PROVIDED ENTRIES START
-- ==== Sys2Proof/Machine/Display.lean ====
section
/-! DEFINITION. What the display on J10 shows (R227-R229): a function of the state, for no command
reads it. -/

namespace Sys2Proof.Machine

open Sys2Proof

/-- A value on a page: counts of 10^exp of a unit, the decimals shown, and its marks: NL, DG, CS
(R227), and the tilde of a speculative live value (R228). -/
structure Shown where
  item : Nat := 0
  count : Int := 0
  exp : Int := 0
  unit : Nat := 0
  decimals : Nat := 0
  nl : Bool := false
  dg : Bool := false
  cs : Bool := false
  tilde : Bool := false
  deriving DecidableEq, Repr

/-- A page of a list (R227, DISP_ITEM). -/
inductive Page
  | values (l : List Shown)
  | software (major minor : W8) (sum : List W8)
  | clock (localSec : Int) (asterisk : Bool)
  | legalCount (n : W32)
  | safetyCrc (sf edge : W16)
  | demand (item : Nat) (v : W64) (atSec : W32) (adj : Bool)
  | tamper (ty : Nat) (r : TampRec)
  | event (code : Nat) (e : EvtSrc)
  | identity (post : Nat) (device : W64)
  | status (mode : BitVec 4) (ready : BitVec 20)
  deriving DecidableEq, Repr

/-- What the display shows: nothing while it is unpowered, the display test, the mode and SYS_READY in
START, the last frame in CHANGEOVER, or a page under a first line that may name the mode (R229). -/
inductive Screen
  | dark
  | allOn
  | allOff
  | start (mode : BitVec 4) (ready : BitVec 20)
  | lastFrame
  | page (named : Option (BitVec 4)) (p : Option Page)
  deriving DecidableEq, Repr

/-- A register with the unit, exponent and marks of its slot (R227). -/
def Chip.shownReg (c : Chip) (cost : Bool) (i dec : Nat) (r : RegVal) : Shown :=
  let w := c.live (aMp (idMp i) + 0x80 + 4 * idSlot i)
  { item := i, count := r.v / q64, exp := if cost then 0 else slotExp w, unit := fld w 0 8,
    decimals := dec, nl := r.notLegal, dg := r.degraded, cs := r.suspect }

/-- The registers of item 1 of the legal sequence: tier 0 of every defined slot and direction, meter
points in ascending number (R227). A net slot has one register. -/
def Chip.legalIds (c : Chip) : List Nat :=
  (List.range 64).flatMap (fun m => (List.range 8).flatMap (fun s =>
    if !c.slotDef m s then []
    else if c.slotNet m s then [ident m s 0 0] else [ident m s 0 0, ident m s 1 0]))

/-- A legal register value shows the decimals that EXP gives. -/
def Chip.legalShown (c : Chip) (i : Nat) : Shown :=
  let e := slotExp (c.live (aMp (idMp i) + 0x80 + 4 * idSlot i))
  c.shownReg false i (-e).toNat (Tbl.get {} c.bill.qty i)

/-- The legal sequence (R227). -/
def Chip.legalPages (c : Chip) : List Page :=
  let ids := c.legalIds
  (chunks 4 ids.length ids).map (fun l => Page.values (l.map c.legalShown)) ++
    [.software (BitVec.ofNat 8 (fld c.runImg.legalVer 24 8)) (BitVec.ofNat 8 (fld c.runImg.legalVer 16 8)) c.legalSum, .clock (c.localSec c.now) (!c.time.valid),
     .legalCount c.evt.legalCnt, .safetyCrc c.safe.sf.crc c.safe.edge.crc]

/-- A quantity or cost register of the current period or of a history entry, for an item. -/
def Chip.itemReg (c : Chip) (cost : Bool) (hist i dec : Nat) : Page :=
  let h := (c.bill.hist)[hist - 1]?.getD {}
  let t := if hist = 0 then (if cost then c.bill.cost else c.bill.qty) else if cost then h.cost else h.qty
  .values [c.shownReg cost i dec (Tbl.get {} t i)]

/-- A maximum-demand register for an item. -/
def Chip.itemMax (c : Chip) (hist i : Nat) : Page :=
  let h := (c.bill.hist)[hist - 1]?.getD {}
  let x := Tbl.get ({} : MaxD) (if hist = 0 then c.bill.maxd else h.maxd) i
  .demand i x.v x.at_ (Tbl.get false (if hist = 0 then c.bill.adj else h.adj) (idMp i))

/-- What a configured item shows (DISP_ITEM, DISP_ITEMX). -/
def Chip.itemPage (c : Chip) (n : Nat) : Page :=
  let w := c.live (0xB0100 + 8 * n)
  let hist := c.cf (0xB0104 + 8 * n) 0 6
  let i := fld w 0 16
  let dec := fld w 16 4
  match fld w 20 4 with
  | 1 => c.itemReg false hist i dec
  | 2 => c.itemReg true hist i dec
  | 3 => c.itemMax hist i
  | 4 =>
    .values [{ item := i, count := (Tbl.get (0 : W64) c.disp.live (64 * idMp i + idTar i)).toInt,
               decimals := dec, tilde := true }]
  | 5 => .values [c.shownReg false i dec (Tbl.get {} (c.session (idMp i)).qty i)]
  | 6 => .tamper (i % 32) (c.trec (i % 32))
  | 7 => .event i (Tbl.get {} c.evt.src i)
  | 8 => .identity c.postNo c.sys.deviceId
  | 9 => .status c.modeOf c.sys.ready
  | _ => .values []

/-- The enabled items of one list (R228). -/
def Chip.itemPages (c : Chip) (alt : Bool) : List Page :=
  ((List.range 64).filter (fun n =>
    c.cb (0xB0100 + 8 * n) 31 && c.cb (0xB0100 + 8 * n) 30 == alt)).map c.itemPage

/-- The list shown (R227, R228). -/
def Chip.listShown (c : Chip) : List Page :=
  if c.disp.alt then c.itemPages true else c.legalPages ++ c.itemPages false

/-- The display (R227-R229). In SAFE, QUARANTINE and RETIRED the first line names the mode. -/
def Chip.screen (c : Chip) : Screen :=
  let mode := c.modeOf
  if c.power.saving || c.power.off then .dark
  else if c.sys.starting then .start mode c.sys.ready
  else if c.sys.changeover then .lastFrame
  else if c.disp.test = 1 then .allOn
  else if c.disp.test = 2 then .allOff
  else .page (if mode = 4 ∨ mode = 6 ∨ mode = 7 then some mode else none) (c.listShown)[c.disp.page]?

end Sys2Proof.Machine
end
PROVIDED ENTRIES END
• **PROBLEM DETAILS**: Scan the entries above for the line containing "let t := if", and copy it and all lines after it exactly, down to and including the line containing "decimals := dec, tilde".

• **RESPONSE TO THIS TASK**:
  let t := if hist = 0 then (if cost then c.bill.cost else c.bill.qty) else if cost then h.cost else h.qty
  .values [c.shownReg cost i dec (Tbl.get {} t i)]

/-- A maximum-demand register for an item. -/
def Chip.itemMax (c : Chip) (hist i : Nat) : Page :=
  let h := (c.bill.hist)[hist - 1]?.getD {}
  let x := Tbl.get ({} : MaxD) (if hist = 0 then c.bill.maxd else h.maxd) i
  .demand i x.v x.at_ (Tbl.get false (if hist = 0 then c.bill.adj else h.adj) (idMp i))

/-- What a configured item shows (DISP_ITEM, DISP_ITEMX). -/
def Chip.itemPage (c : Chip) (n : Nat) : Page :=
  let w := c.live (0xB0100 + 8 * n)
  let hist := c.cf (0xB0104 + 8 * n) 0 6
  let i := fld w 0 16
  let dec := fld w 16 4
  match fld w 20 4 with
  | 1 => c.itemReg false hist i dec
  | 2 => c.itemReg true hist i dec
  | 3 => c.itemMax hist i
  | 4 =>
    .values [{ item := i, count := (Tbl.get (0 : W64) c.disp.live (64 * idMp i + idTar i)).toInt,
               decimals := dec, tilde := true }]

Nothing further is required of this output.